PROBLEM TO WORK ON ::
Return the data below exactly, but only from the line containing "eng := ⟨op, p, [], []⟩" through the line containing "18 bytes. -/", with both of those lines included.

DATA ::

/-- `dec` follows the recursion of R97: no pixel left; no byte left; and a control byte with too many pixels, with too
short a payload, or with a payload that decodes. `decCounts` follows the same cases with what they count: the pixels and
packets committed (R24, R25, R94) and the bytes taken (R26, R92, R96). -/
def Obligations.DecFollowsItsRecursion : Prop :=
  ∀ (t : Terminal) (C : Nat),
    let cut := fun d : Byte => if t = .exhausted then DecResult.err .truncatedPayload d else .err .sourceUnavailable 0x00
    (∀ s, dec t s 0 C = .ok [] 0 ∧ decCounts s 0 C = ⟨0, 0, 0⟩) ∧
    (∀ r, 0 < r → dec t [] r C = cut 0x01 ∧ decCounts [] r C = ⟨0, 0, 0⟩) ∧
    ∀ (c : Byte) (s : List Byte) (r : Nat), 0 < r →
      let n := c.toNat % 128 + 1
      let m := if c.toNat < 128 then n * C else C
      let p := if c.toNat < 128 then s.take m else (List.replicate n (s.take C)).flatten
      let rest := decCounts (s.drop m) (r - n) C
      (r < n → dec t (c :: s) r C = .err .overrun 0x00 ∧ decCounts (c :: s) r C = ⟨0, 0, 1⟩) ∧
      (n ≤ r → s.length < m → dec t (c :: s) r C = cut 0x02 ∧ decCounts (c :: s) r C = ⟨0, 0, 1 + s.length⟩) ∧
      (n ≤ r → m ≤ s.length →
        decCounts (c :: s) r C = ⟨n + rest.pixels, 1 + rest.packets, 1 + m + rest.taken⟩ ∧
        (∀ q u, dec t (s.drop m) (r - n) C = .ok q u → dec t (c :: s) r C = .ok (p ++ q) (1 + m + u)) ∧
        (∀ e d, dec t (s.drop m) (r - n) C = .err e d → dec t (c :: s) r C = .err e d))

/-- RLE_DECODE computes `dec` (R97): from its issue, however the hosts' accesses (a `WAITIDLE` poll, R75, R119, R136)
interleave with the engine's steps and as long as nothing resets the block, the command ends after at most `N + 2` engine
steps as `dec` of the bytes from `SRC_POS` on says: with the decoded bytes in PBUF, or with `dec`'s error (R94, R117);
in both cases the pixels and packets committed and the bytes taken are counted, and those bytes are consumed. The last
clause, that such a run to the end exists, rests on the default turn of log entry 3 once the chosen turns are taken. -/
def Obligations.DecodeCommandComputesDec : Prop :=
  ∀ s : State, Invariant s → s.eng.op = .ready .rleDecode → s.cfgDetail = 0 →
    let n := decCounts s.remaining s.pixels s.channels
    (∀ k t, CommandRun k s t → t.busy = false →
      k ≤ s.pixels + 2 ∧
      (∀ q u, dec s.params.term s.remaining s.pixels s.channels = .ok q u →
        EndsOk s t ∧ t.pbuf.readBytes 0 (s.pixels * s.channels) = q ∧ n.taken = u ∧ n.pixels = s.pixels) ∧
      (∀ e d, dec s.params.term s.remaining s.pixels s.channels = .err e d → EndsErr e.code d s t) ∧
      t.pixCount.toNat = n.pixels ∧ t.pktCount.toNat = n.packets ∧ t.inCount.toNat = n.taken ∧
      t.srcPos = s.srcPos + n.taken ∧
      (∀ a, s.pixels * s.channels ≤ a → t.pbuf.read a = s.pbuf.read a) ∧
      SameConfig s t ∧ SameHeader s t ∧ SameSink s t ∧ t.params = s.params) ∧
    (TurnsLetEnd s → ∃ k t, CommandRun k s t ∧ t.busy = false ∧ (s.turns = [] → SameSurroundings s t))

/-- The bounds of a successful decode (R98): the bytes it reads, and the bytes it yields. -/
def Obligations.DecodeBounds : Prop :=
  ∀ (t : Terminal) (s : List Byte) (N C : Nat) (q : List Byte) (u : Nat), 1 ≤ C → dec t s N C = .ok q u →
    q.length = N * C ∧ u ≤ s.length ∧ u ≤ N * C + N ∧ (N + 127) / 128 * (1 + C) ≤ u

/-! ## The encoder (spec/42_rle_encode.md) -/

/-- The run length (R103): the largest `L` in 2..128 with `p + L ≤ N` and every pixel of the run equal to the first. -/
def Obligations.RunLengthIsMaximal : Prop :=
  ∀ (px : Nat → Pixel) (N p : Nat), p + 1 < N → px p = px (p + 1) →
    let L := runLength px N p
    2 ≤ L ∧ L ≤ 128 ∧ p + L ≤ N ∧ (∀ j, j < L → px (p + j) = px p) ∧
      (L = 128 ∨ p + L = N ∨ px (p + L) ≠ px p)

/-- The raw length (R104): 1..128 literals, none equal to its successor, closed by the end, by 128 literals, or by a
pixel that begins a duplicate pair. -/
def Obligations.RawLengthStopsAtPair : Prop :=
  ∀ (px : Nat → Pixel) (N p : Nat), p < N → (p + 1 < N → px p ≠ px (p + 1)) →
    let k := rawLength px N p
    1 ≤ k ∧ k ≤ 128 ∧ p + k ≤ N ∧ (∀ j, j < k → p + j + 1 < N → px (p + j) ≠ px (p + j + 1)) ∧
      (k = 128 ∨ p + k = N ∨ (p + k + 1 < N ∧ px (p + k) = px (p + k + 1)))
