-- ==== Sys2Proof/Tests/Slice0.lean ====
section
/-! SUPPORT. The model's own tests: the WellFormed smoke, decoding of words written out from spec/30_encoding.md, at most
two single steps for each instruction with the results of spec/95_test_vectors.md, and for every obligation that has
hypotheses a concrete case that meets them (for every clause, at a boundary of its range). -/

namespace Sys2Proof.Tests

open Sys2Proof Sys2Proof.Machine

/-! ## States the tests start from -/

/-- A launch state with a 64-byte PBUF. -/
def launched (src : List Byte) (t : Terminal) (limit : Option Nat) (pbuf : Memory) : State :=
  State.launch ⟨64, limit, src, t⟩ pbuf

/-- A configuration. -/
def configured (W H : BitVec 16) (C : BitVec 3) (s : State) : State :=
  { s with cfgWidth := W, cfgHeight := H, cfgChannels := C }

/-- A command in progress, at pixel `p`. -/
def running (op : EngOp) (opcode : Byte) (p : Nat) (s : State) : State :=
  { s with
    status := Status.issued opcode
    eng := ⟨op, p, [], []⟩
    pixCount := BitVec.ofNat 32 p
    pktCount := BitVec.ofNat 32 p
    inCount := BitVec.ofNat 64 (if op = .decoding then p else 0)
    outCount := BitVec.ofNat 64 (if op = .encoding then p else 0) }

/-- What a next state shows. -/
def after {α : Type} (r : Result) (f : State → α) : Option α :=
  match r with
  | .next t => some (f t)
  | .fault _ => none
  | .refused _ => none

/-- The header of V-H1, as its 18 bytes. -/
def headerH1 : List Byte := [0x00, 0x00, 0x0A, 0, 0, 0, 0, 0, 0, 0, 0, 0, 0x02, 0x00, 0x01, 0x00, 0x18, 0x20]

/-- HDR as after V-H1. -/
def hdrH1 : Header := ⟨0, 0, 10, ⟨0, 0, 0, 0, 0⟩, 0, 0, 2, 1, 24, 0x20⟩

/-- Nothing in the streams, and the reset registers. -/
def bare : State := launched [] .exhausted none []

/-! ## WellFormed: the ill-formed terms -/

/-- A legal word is no ILLEGAL (R63). -/
theorem test_wf_refuses_legal_word : Instr.wf (.illegal 0x00000001) = false := by decide
theorem test_wf_refuses_legal_build : Instr.wf (.illegal 0x00000304) = false := by decide
theorem test_wf_accepts_reserved_word : Instr.wf (.illegal 0x00000105) = true := by decide

/-! ## Decoding, word by word (R61, R62, R65, R75) -/

theorem test_decode_hdrParse : decodeCommand 0b00000000000000000000000000000001 = .hdrParse := by decide
theorem test_decode_hdrSerialize : decodeCommand 0b00000000000000000000000000000010 = .hdrSerialize := by decide
theorem test_decode_hdrCheck : decodeCommand 0b00000000000000000000000000000011 = .hdrCheck := by decide
theorem test_decode_hdrBuild_rle :
    decodeCommand 0b00000000000000000000000100000100 = .hdrBuild true false := by decide
theorem test_decode_hdrBuild_vflip :
    decodeCommand 0b00000000000000000000001000000100 = .hdrBuild false true := by decide
theorem test_decode_rleDecode : decodeCommand 0b00000000000000000000000000000101 = .rleDecode := by decide
theorem test_decode_rleEncode : decodeCommand 0b00000000000000000000000000000110 = .rleEncode := by decide
/-- V-X4, V-X2 and the highest reserved bit. -/
theorem test_decode_illegal :
    decodeCommand 0x00000404 = .illegal 0x00000404 ∧ decodeCommand 0x00000105 = .illegal 0x00000105 ∧
      decodeCommand 0x80000001 = .illegal 0x80000001 ∧ decodeCommand 0x00000000 = .illegal 0 := by decide
/-- V-L1-9: raw, `c + 1` pixels. -/
theorem test_decode_rawPacket :
    decodeControl 0b00000001 = .rawPacket 1 ∧ decodeControl 0b01111111 = .rawPacket 127 := by decide
/-- V-L1-9: run, `c - 127` pixels. -/
theorem test_decode_runPacket :
    decodeControl 0b10000001 = .runPacket 1 ∧ decodeControl 0b11111111 = .runPacket 127 := by decide
/-- The packet lengths of V-L1-9. -/
theorem test_packet_lengths :
    packetLength 0x7F 1 = 129 ∧ packetLength 0x7F 3 = 385 ∧ packetLength 0x7F 4 = 513 ∧
      packetLength 0xFF 4 = 5 ∧ packetLength 0x00 3 = 4 := by decide

/-! ## One step of each instruction -/

/-- V-H5: the 16-bit fields are little-endian. -/
theorem test_hdrParse_fields :
    after (exec .hdrParse (issue 1 (launched
        [0x00, 0x00, 0x02, 0, 0, 0, 0, 0, 0x34, 0x12, 0, 0, 0x80, 0x02, 0xE0, 0x01, 0x18, 0x20] .exhausted none [])))
      (fun t => (t.hdr.xorg, t.hdr.width, t.hdr.height, t.hdr.desc, t.inCount, t.status)) =
    some (0x1234, 640, 480, 0x20, 18, 0x00010002) := by decide

/-- V-H3: ten bytes, then END. -/
theorem test_hdrParse_truncated :
    after (exec .hdrParse (issue 1 (launched (List.replicate 10 7) .exhausted none [])))
      (fun t => (t.hdr, t.inCount, t.srcPos, t.status)) = some (Header.zero, 10, 10, 0x00010136) := by decide

/-- V-H20: every byte in its place. -/
theorem test_hdrSerialize_bytes :
    after (exec .hdrSerialize (issue 2 { bare with
        hdr := ⟨1, 2, 3, ⟨4, 5, 6, 7, 8⟩, 0x0A09, 0x0C0B, 0x0E0D, 0x100F, 0x11, 0x12⟩ }))
      (fun t => (t.sinkOut, t.outCount, t.status)) =
    some ([1, 2, 3, 4, 5, 6, 7, 8, 9, 10, 11, 12, 13, 14, 15, 16, 17, 18], 18, 0x00020002) := by decide

/-- V-H19: five bytes left below the limit. -/
theorem test_hdrSerialize_sink_full :
    after (exec .hdrSerialize (issue 2 { launched [] .exhausted (some 5) [] with hdr := hdrH1 }))
      (fun t => (t.sinkOut, t.outCount, t.status)) = some ([0x00, 0x00, 0x0A, 0x00, 0x00], 5, 0x00020026) := by decide

/-- V-H10. -/
theorem test_hdrCheck_passes :
    after (exec .hdrCheck (issue 3 { bare with hdr := hdrH1 }))
      (fun t => (t.cfgWidth, t.cfgHeight, t.cfgChannels, t.hdrInfo, t.status)) =
    some (2, 1, 3, 0x33, 0x00030002) := by decide

/-- V-H13: two failed checks, the header error reported. -/
theorem test_hdrCheck_fails :
    after (exec .hdrCheck (issue 3 { bare with hdr := { hdrH1 with width := 0, imgtype := 1 }, hdrInfo := 0x33 }))
      (fun t => (t.cfgWidth, t.hdrInfo, t.status)) = some (0, 0, 0x00031236) := by decide

/-- V-H7. -/
theorem test_hdrBuild_gray_flipped :
    after (exec (.hdrBuild true true) (issue 0x304 (configured 5 7 1 bare)))
      (fun t => (t.hdr.imgtype, t.hdr.bpp, t.hdr.desc, t.hdr.width, t.hdr.height, t.hdrInfo)) =
    some (11, 8, 0x00, 5, 7, 0x17) := by decide

/-- V-H9, the last case. -/
theorem test_hdrBuild_bad_config :
    after (exec (.hdrBuild false false) (issue 4 { bare with hdr := hdrH1 })) (fun t => (t.hdr, t.status)) =
    some (hdrH1, 0x00040786) := by decide

/-- V-D13: the image is one byte larger than PBUF. -/
theorem test_rleDecode_too_large :
    after (exec .rleDecode (issue 5 (configured 3 1 3 (State.launch ⟨8, none, [2, 1], .exhausted⟩ []))))
      (fun t => (t.srcPos, t.status)) = some (0, 0x00050886) := by decide

/-- V-D2: the second packet of `80 05 82 06`. -/
theorem test_rleDecode_packet :
    after (exec .rleDecode (running .decoding 5 1 { configured 4 1 1 (launched [0x80, 5, 0x82, 6] .exhausted none [(0, 5)])
        with srcPos := 2 }))
      (fun t => (t.pbuf, t.pixCount, t.srcPos, t.eng.op)) =
    some ([(0, 5), (1, 6), (2, 6), (3, 6)], 4, 4, .decoding) := by decide

/-- V-E4: the pair is not absorbed. -/
theorem test_rleEncode_raw_before_pair :
    after (exec .rleEncode (running .encoding 6 0
        (configured 3 1 1 (launched [] .exhausted none [(0, 0x0A), (1, 0x0B), (2, 0x0B)]))))
      (fun t => (t.sinkOut, t.pixCount, t.pktCount)) = some ([0x00, 0x0A], 1, 1) := by decide

/-- V-E16: the sink fills up inside the second packet. -/
theorem test_rleEncode_sink_full :
    after (exec .rleEncode (running .encoding 6 1
        { configured 3 1 1 (launched [] .exhausted (some 3) [(0, 0x0A), (1, 0x0B), (2, 0x0B)]) with
          sinkOut := [0x00, 0x0A] }))
      (fun t => (t.sinkOut, t.pixCount, t.status)) = some ([0x00, 0x0A, 0x81], 1, 0x00060026) := by decide

/-- V-X5. -/
theorem test_illegal_all_causes :
    after (exec (.illegal 0x80000107) (issue 0x80000107 bare)) (fun t => t.status) = some 0x00070776 := by decide

/-- V-X6. -/
theorem test_illegal_flags :
    after (exec (.illegal 0x000002FF) (issue 0x000002FF bare)) (fun t => t.status) = some 0x00FF0576 := by decide

/-- V-D1, after its control byte. -/
theorem test_rawPacket_literals :
    after (exec (.rawPacket 2) (running .decoding 5 0
        { configured 3 1 1 (launched [2, 0x0A, 0x0B, 0x0C] .exhausted none []) with srcPos := 1 }))
      (fun t => (t.pbuf, t.srcPos, t.pixCount, t.pktCount)) = some ([(0, 0x0A), (1, 0x0B), (2, 0x0C)], 4, 3, 1) := by
  decide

ANSWER ::
    eng := ⟨op, p, [], []⟩
    pixCount := BitVec.ofNat 32 p
    pktCount := BitVec.ofNat 32 p
    inCount := BitVec.ofNat 64 (if op = .decoding then p else 0)
    outCount := BitVec.ofNat 64 (if op = .encoding then p else 0) }

/-- What a next state shows. -/
def after {α : Type} (r : Result) (f : State → α) : Option α :=
  match r with
  | .next t => some (f t)
  | .fault _ => none
  | .refused _ => none

/-- The header of V-H1, as its 18 bytes. -/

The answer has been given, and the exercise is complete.